BYD has become a symbol of China’s rapid rise in electric vehicles. The company sold about 4.55 million vehicles globally last year, taking roughly 20% of the overall EV market and ranking No. 1. China, once a minor player in autos through the late 1990s, has moved to the front of the global EV race in about three decades, controlling more than 70% of the global EV market. Dozens of EV brands launch in China each year, and more than 80% eventually disappear. BYD has survived that shakeout and, in 26 years, climbed to the top.
◆ 6.4% share in February; reaches top tier in a year
According to the Korea Automobile Importers & Distributors Association on the 13th, BYD sold 957 vehicles last month, ranking seventh behind Tesla (7,868), BMW (6,313), Mercedes-Benz (5,322), Lexus (1,113), Volvo (1,095) and Audi (991). Its cumulative sales for January and February totaled 1,347, giving it a 6.43% share and placing it in the top five by market share. The result is notable for a brand that launched in March last year.
BYD’s best-known model is the compact electric SUV Atto 3, credited by some with ushering in a “20 million won EV” era. It has sold 753 units this year. Other models include the compact hatchback Dolphin (81), the midsize SUV Sealion 7 (1,277) and the Seal (193). The company’s appeal is pricing relative to performance: its lineup is priced from 25 million won to 46.9 million won, excluding subsidies.
Battery technology remains central to EV competitiveness. BYD uses its proprietary lithium iron phosphate (LFP) Blade Battery, which it says improves safety and charging convenience. It has also unveiled a second-generation Blade Battery and FLASH charging technology aimed at addressing charging-speed limits and cold-weather performance drops. After six years of development, the second-generation battery can charge from 10% to 70% state of charge in five minutes and to 97% in nine minutes, the company says. A Denza Z9GT equipped with the battery has a driving range of 1,036 kilometers per charge.
BYD is expected to reach cumulative sales of 10,000 units in South Korea within the first quarter. That would be the fastest pace among imported-car brands entering the Korean market, the article said. BMW Korea, which entered in 1995, took seven years to reach 10,000; Mercedes-Benz took three years; Tesla took four.
◆ Learning by rebuilding cars; from an auto backwater to No. 1
BYD stands for “Build Your Dreams,” a slogan tied to the entrepreneurial story of founder and Chairman Wang Chuanfu. Wang, who worked as a nickel-cadmium battery researcher at a Chinese government-affiliated institute, argued that batteries — not engines — would define the future of cars, and that whoever led battery technology would become a key player in the EV era.
He started the company in Shenzhen in 1995 with 2.5 million yuan (540 million won). The article describes his approach as buying premium products, taking them apart and reassembling them — a method applied to EVs to accelerate learning. A widely cited anecdote says he bought one of the first 10 Teslas imported into China by Elon Musk, dismantled it and rebuilt it to study EV design.

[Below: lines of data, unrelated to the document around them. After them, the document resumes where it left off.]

theorem gmul_comm (a b : Byte) : gmul a b = gmul b a := by
  induction a using horner_induction with
  | zero => simp
  | mul_x a ih => simp [ih]
  | add_one a ih => simp [ih]

theorem gmul_assoc (a b c : Byte) : gmul (gmul a b) c = gmul a (gmul b c) := by
  induction a using horner_induction with
  | zero => simp
  | mul_x a ih => simp [ih]
  | add_one a ih => simp [ih]

/-- Settles O55: the loop gives the product's rules for the first operand, and Horner's scheme carries them
to the second. -/
theorem gmulIsTheFieldProduct : Obligations.GmulIsTheFieldProduct := by
  unfold Obligations.GmulIsTheFieldProduct
  exact ⟨fun a => ⟨gmul_zero_right a, gmul_zero_left a, gmul_one_right a⟩, gmul_two_right, gmul_comm,
    gmul_xor_right, fun a b c => (gmul_assoc a b c).symm⟩

/-! EXP, LOG and the powers of 0x03 (R64 to R66). -/

/-- The powers of 0x03. -/
def powThree : Nat → Byte
  | 0 => 0x01#8
  | n + 1 => gmul (powThree n) 0x03#8

theorem powThree_add (m n : Nat) : powThree (m + n) = gmul (powThree m) (powThree n) := by
  induction n with
  | zero => simp [powThree]
  | succ n ih => rw [← Nat.add_assoc, powThree, ih, powThree, gmul_assoc]

/-- Each entry of EXP is 0x03 times the one before it (R64). -/
theorem expTable_add_one (i : Byte) (hi : i ≠ 255#8) :
    expTable (i + 1#8) = gmul (expTable i) 0x03#8 := by
  revert i
  decide +kernel

/-- EXP holds the powers of 0x03 (R64). -/
theorem expTable_ofNat (n : Nat) (hn : n ≤ 255) : expTable (BitVec.ofNat 8 n) = powThree n := by
  induction n with
  | zero => rfl
  | succ n ih =>
    have hlast : BitVec.ofNat 8 n ≠ 255#8 := by bv_omega
    rw [BitVec.ofNat_add, expTable_add_one _ hlast, ih (by omega), powThree]

/-- The order of 0x03 divides 255 (R65). -/
theorem powThree_255 : powThree 255 = 0x01#8 :=
  (expTable_ofNat 255 le_rfl).symm.trans (by decide)

/-- LOG gives the exponent back (R66). -/
theorem readLog_expTable (i : Byte) (hi : i ≠ 255#8) : readLog (expTable i) = .ok i := by
  revert i
  decide +kernel

/-- Every non-zero byte has a logarithm below 255 (R66). -/
theorem exists_readLog (a : Byte) (ha : a ≠ 0x00#8) :
    ∃ l, readLog a = .ok l ∧ l ≠ 255#8 ∧ expTable l = a := by
  have hentry : ∀ c : Byte, c ≠ 0x00#8 →
      tableEntry logRows c ≠ 255#8 ∧ expTable (tableEntry logRows c) = c := by decide +kernel
  exact ⟨_, if_neg ha, hentry a ha⟩

/-- The logarithm of a non-zero byte, as an exponent. -/
theorem exists_readLog_eq_powThree (a : Byte) (ha : a ≠ 0x00#8) :
    ∃ l, readLog a = .ok l ∧ l.toNat < 255 ∧ powThree l.toNat = a := by
  obtain ⟨l, hl, hlast, hexp⟩ := exists_readLog a ha
  refine ⟨l, hl, by bv_omega, ?_⟩
  rw [← expTable_ofNat _ (by omega), BitVec.ofNat_toNat, BitVec.setWidth_eq, hexp]

/-- Exponents count modulo 255, so the sum of two logarithms, less 255 where it is above 255, names the
entry of EXP that is the product (R65, R67). -/
theorem expTable_add (m n : Nat) (hm : m < 255) (hn : n < 255) :
    expTable (BitVec.ofNat 8 (if 255 < m + n then m + n - 255 else m + n)) =
      gmul (powThree m) (powThree n) := by
  rw [expTable_ofNat _ (by split <;> omega), ← powThree_add]
  split
  case isFalse => rfl
  case isTrue h =>
    calc powThree (m + n - 255)
        = gmul (powThree (m + n - 255)) (powThree 255) := by rw [powThree_255, gmul_one_right]
      _ = powThree (m + n - 255 + 255) := (powThree_add _ _).symm
      _ = powThree (m + n) := by rw [Nat.sub_add_cancel (by omega)]

/-- The inverse has the opposite exponent (R68). -/
theorem gmul_inv (a : Byte) (ha : a ≠ 0x00#8) : gmul a (inv a) = 0x01#8 := by
  obtain ⟨l, hl, hlt, hpow⟩ := exists_readLog_eq_powThree a ha
  have hinv : inv a = powThree ((255 - l.toNat) % 255) := by
    simp only [inv, hl]
    exact expTable_ofNat _ (by omega)
  have hproduct : gmul a (inv a) = powThree (l.toNat + (255 - l.toNat) % 255) := by
    rw [hinv, powThree_add, hpow]
  obtain hzero | hpos := Nat.eq_zero_or_pos l.toNat
  · rw [hproduct, hzero, powThree]
  · have hsum : l.toNat + (255 - l.toNat) % 255 = 255 := by omega
    rw [hproduct, hsum, powThree_255]

/-- The multiplier tables hold the products (R69). -/
theorem mulTable_eq_gmul (k : Byte) (hk : k ∈ [0x02#8, 0x03#8, 0x09#8, 0x0B#8, 0x0D#8, 0x0E#8])
    (a : Byte) : mulTable k a = some (gmul k a) := by
  revert k a
  decide +kernel

/-- Settles O56: EXP, LOG and the multiplier tables are read through, and the inverse follows from the
exponents. -/
theorem fieldTablesAreWhatTheirRulesSay : Obligations.FieldTablesAreWhatTheirRulesSay := by
  unfold Obligations.FieldTablesAreWhatTheirRulesSay
  exact ⟨⟨rfl, by decide, expTable_add_one⟩, exists_readLog, readLog_expTable, ⟨rfl, gmul_inv⟩,
    gmul_two_right, ⟨rfl, by decide⟩, mulTable_eq_gmul⟩

/-- The table form of the product (R67). -/
theorem gmulTab_eq_gmul (a b : Byte) : gmulTab a b = .ok (gmul a b) := by
  by_cases hzero : a = 0x00#8 ∨ b = 0x00#8
  case pos =>
    have hproduct : gmul a b = 0x00#8 := by obtain rfl | rfl := hzero <;> simp
    rw [hproduct]
    exact if_pos hzero
  case neg =>
    obtain ⟨ha, hb⟩ := not_or.1 hzero
    obtain ⟨la, hla, hlta, hpowa⟩ := exists_readLog_eq_powThree a ha
    obtain ⟨lb, hlb, hltb, hpowb⟩ := exists_readLog_eq_powThree b hb
    have hexp := expTable_add la.toNat lb.toNat hlta hltb
    rw [hpowa, hpowb] at hexp
    simp only [gmulTab, if_neg hzero, hla, hlb, hexp]

/-- Settles O54: logarithms add as their bytes multiply, and a zero operand never reaches LOG. -/
theorem tableFormOfGmulIsGmul : Obligations.TableFormOfGmulIsGmul := by
  unfold Obligations.TableFormOfGmulIsGmul
  exact ⟨gmulTab_eq_gmul, rfl⟩

end Sys2Proof.Machine

/-! PROOF. The commands that write STATE and ECODE at most (41_sbox.md, section 3; 43_round_transforms.md,
section 4; R112): what an accepted one leaves, and what each of them keeps. -/

namespace Sys2Proof.Machine

/-- An accepted transform command, in full: STATE through its function, ECODE <- 0 and the record of the
read of STATE (the template of 41_sbox.md, section 3). -/
theorem State.issue_mapState_of_idle (s : State) (i : Instr) (f : Block → Block)
    (hi : i ∈ [.subBytes, .invSubBytes, .shiftRows, .invShiftRows, .mixColumns, .invMixColumns])
    (hb : s.busy = false) :
    s.issue (.ok i) (·.mapState f) = { s with
      ecode := .none, state := Reg.of (f s.state.value),
      uninit := s.uninit || !s.state.written } := by
  obtain ⟨-, hsched, hname, -⟩ := transform_reads_state i s hi
  have hc : s.check (.ok i) = .none := (s.check_ok_eq_none_iff i).2 ⟨hb, by simp [hsched], hname⟩
  rw [s.issue_of_accepted _ _ hc]
  rfl

/-- Settles O18: both commands are accepted while idle, and their functions go byte by byte. -/
theorem subBytesCommandsSubstituteEveryByte : Obligations.SubBytesCommandsSubstituteEveryByte := by
  unfold Obligations.SubBytesCommandsSubstituteEveryByte
  intro s hb
  refine ⟨?sub, ?invSub, fun v i hi => ⟨byte_subBytes v i hi, byte_invSubBytes v i hi⟩⟩
  case sub => exact congrArg Host.Outcome.next (s.issue_mapState_of_idle .subBytes _ (by simp) hb)
  case invSub =>
    exact congrArg Host.Outcome.next (s.issue_mapState_of_idle .invSubBytes _ (by simp) hb)

/-- Every transform command issues a function of STATE (R77, R78, R93 to R96). -/
theorem exec_transform_eq_issue (i : Instr) (s : State)
    (hi : i ∈ [.subBytes, .invSubBytes, .shiftRows, .invShiftRows, .mixColumns, .invMixColumns]) :
    ∃ f, exec i s = .next (s.issue (.ok i) (·.mapState f)) := by
  simp only [List.mem_cons, List.not_mem_nil, or_false] at hi
  obtain rfl | rfl | rfl | rfl | rfl | rfl := hi <;> exact ⟨_, rfl⟩

/-- All that NOP does is a write of ECODE (R112). -/
theorem exec_nop_eq_setECode (s : State) : ∃ e, exec .nop s = .next (s.setECode e) := by
  obtain ⟨-, heq⟩ | ⟨-, heq⟩ := s.issue_cases (.ok .nop) fun t => t
  · exact ⟨_, congrArg Host.Outcome.next heq⟩
  · exact ⟨_, congrArg Host.Outcome.next heq⟩

/-- A write of ECODE keeps KEY, the schedule, the run and the host's side. -/
theorem State.setECode_frame (s : State) (e : ECode) :
    s.SameKey (s.setECode e) ∧ s.SameRun (s.setECode e) ∧ s.SameHost (s.setECode e) :=
  ⟨⟨rfl, rfl, rfl⟩, ⟨rfl, rfl, rfl, rfl⟩, rfl, rfl, rfl⟩

/-- A command keeps KEY, the schedule, the run and the host's side if its effect does: a rejection
writes ECODE alone (R131). -/
theorem State.issue_frame (s : State) (cmd : Except DecodeError Instr) (effect : State → State)
    (accepted : s.SameKey (effect (s.setECode .none)) ∧ s.SameRun (effect (s.setECode .none)) ∧
      s.SameHost (effect (s.setECode .none))) :
    s.SameKey (s.issue cmd effect) ∧ s.SameRun (s.issue cmd effect) ∧
      s.SameHost (s.issue cmd effect) := by
  obtain ⟨-, heq⟩ | ⟨-, heq⟩ := s.issue_cases cmd effect
  · exact heq ▸ accepted
  · exact heq ▸ s.setECode_frame _

/-- Settles O35: NOP writes ECODE, and the effect of every other of these commands STATE. -/
theorem transformCommandFrame : Obligations.TransformCommandFrame := by
  unfold Obligations.TransformCommandFrame
  intro i s t hi h
  obtain hi | ⟨n, rfl⟩ := hi
  · obtain rfl | hi := List.mem_cons.1 hi
    case inl =>
      obtain ⟨e, he⟩ := exec_nop_eq_setECode s
      cases he.symm.trans h
      obtain ⟨hkey, hrun, hhost⟩ := s.setECode_frame e
      exact ⟨hkey, hrun, hhost, fun _ => ⟨rfl, rfl⟩⟩
    case inr =>
      obtain ⟨f, hf⟩ := exec_transform_eq_issue i s hi
      cases hf.symm.trans h
      obtain ⟨hkey, hrun, hhost⟩ := s.issue_frame (.ok i) (·.mapState f)
        ⟨⟨rfl, rfl, rfl⟩, ⟨rfl, rfl, rfl, rfl⟩, rfl, rfl, rfl⟩
      exact ⟨hkey, hrun, hhost, fun hnop => absurd (hnop ▸ hi) (by simp)⟩
  · cases h
    obtain ⟨hkey, hrun, hhost⟩ := s.issue_frame (.ok (.addRoundKey n))
      (·.mapStateWithKey addRoundKey n) ⟨⟨rfl, rfl, rfl⟩, ⟨rfl, rfl, rfl, rfl⟩, rfl, rfl, rfl⟩
    exact ⟨hkey, hrun, hhost, nofun⟩

end Sys2Proof.Machine

/-! PROOF. The S-box (41_sbox.md, sections 1 and 2) and the transforms' inverses (R76, R87, R91, R92): by
bytes, by places, and by columns as products of circulant matrices. -/

namespace Sys2Proof.Machine

/-! SBOX and SINV. -/

/-- SBOX holds the affine images of the inverses (R71). -/
theorem sbox_eq_affine_inv (x : Byte) : sbox x = affine (inv x) := by
  revert x
  decide +kernel

@[simp] theorem sinv_sbox (x : Byte) : sinv (sbox x) = x := by
  revert x
  decide +kernel

@[simp] theorem sbox_sinv (y : Byte) : sbox (sinv y) = y := by
  revert y
  decide +kernel

/-- No byte is its own image (R73). -/
theorem sbox_ne_self (x : Byte) : sbox x ≠ x := by
  revert x
  decide +kernel

/-- Settles O57: the tables are read through. -/
theorem sboxIsTheAffineImageOfTheInverse : Obligations.SboxIsTheAffineImageOfTheInverse := by
  unfold Obligations.SboxIsTheAffineImageOfTheInverse
  exact fun x => ⟨sbox_eq_affine_inv x, sinv_sbox x, sbox_sinv x, sbox_ne_self x⟩

/-! SubBytes and ShiftRows. -/

theorem invSubBytes_subBytes (s : Block) : invSubBytes (subBytes s) = s :=
  block_ext _ _ fun i hi => by rw [byte_invSubBytes _ i hi, byte_subBytes _ i hi, sinv_sbox]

The article says he continued to buy competitors’ vehicles in bulk, disassemble and reassemble them, and build design know-how that helped propel BYD to the top.
The company’s success has also been attributed to vertical integration — producing batteries, semiconductors and vehicles in-house — which supports price competitiveness and faster production. Investor Charlie Munger once described Wang as someone with “Thomas Edison’s ability to invent and Jack Welch’s ability to manage.” BYD ranks third in market capitalization among global automakers, behind Tesla in the United States and Toyota in Japan.
BYD’s expansion continues. Beyond battery-electric vehicles, it has built out plug-in hybrid lineups and launched premium brands including Denza, Yangwang and Fangchengbao. Yangwang, launched in 2023 and positioned around ultra-high-end hypercar concepts, has been dubbed a “Chinese Rolls-Royce,” the article said, and showcases technologies such as the U8 luxury off-road SUV and the U9 electric supercar. The U8 features amphibious technology that can float for about 30 minutes and a “tank turn” enabled by four independent electric motors controlling each wheel. The U9 is known for movements likened to jumping in place.
The company is increasingly viewed as a global technology player for the EV era, and Wang’s story has become an inspiration for young Chinese entrepreneurs.
Still, controversies remain, including allegations of design copying and battery patent infringement. The article says early BYD models resembled key products from Toyota and Mercedes-Benz, prompting complaints. Tesla CEO Elon Musk also mocked BYD in an interview when asked whether he saw it as a competitor, saying, “I’ve never seen their cars.”
An industry official said BYD built its formula by “copying, revising and developing independently” competitors’ products hundreds of times, but added that to fulfill its “Build Your Dreams” philosophy, it now needs a success story based on originality rather than imitation.
* This article has been translated by AI.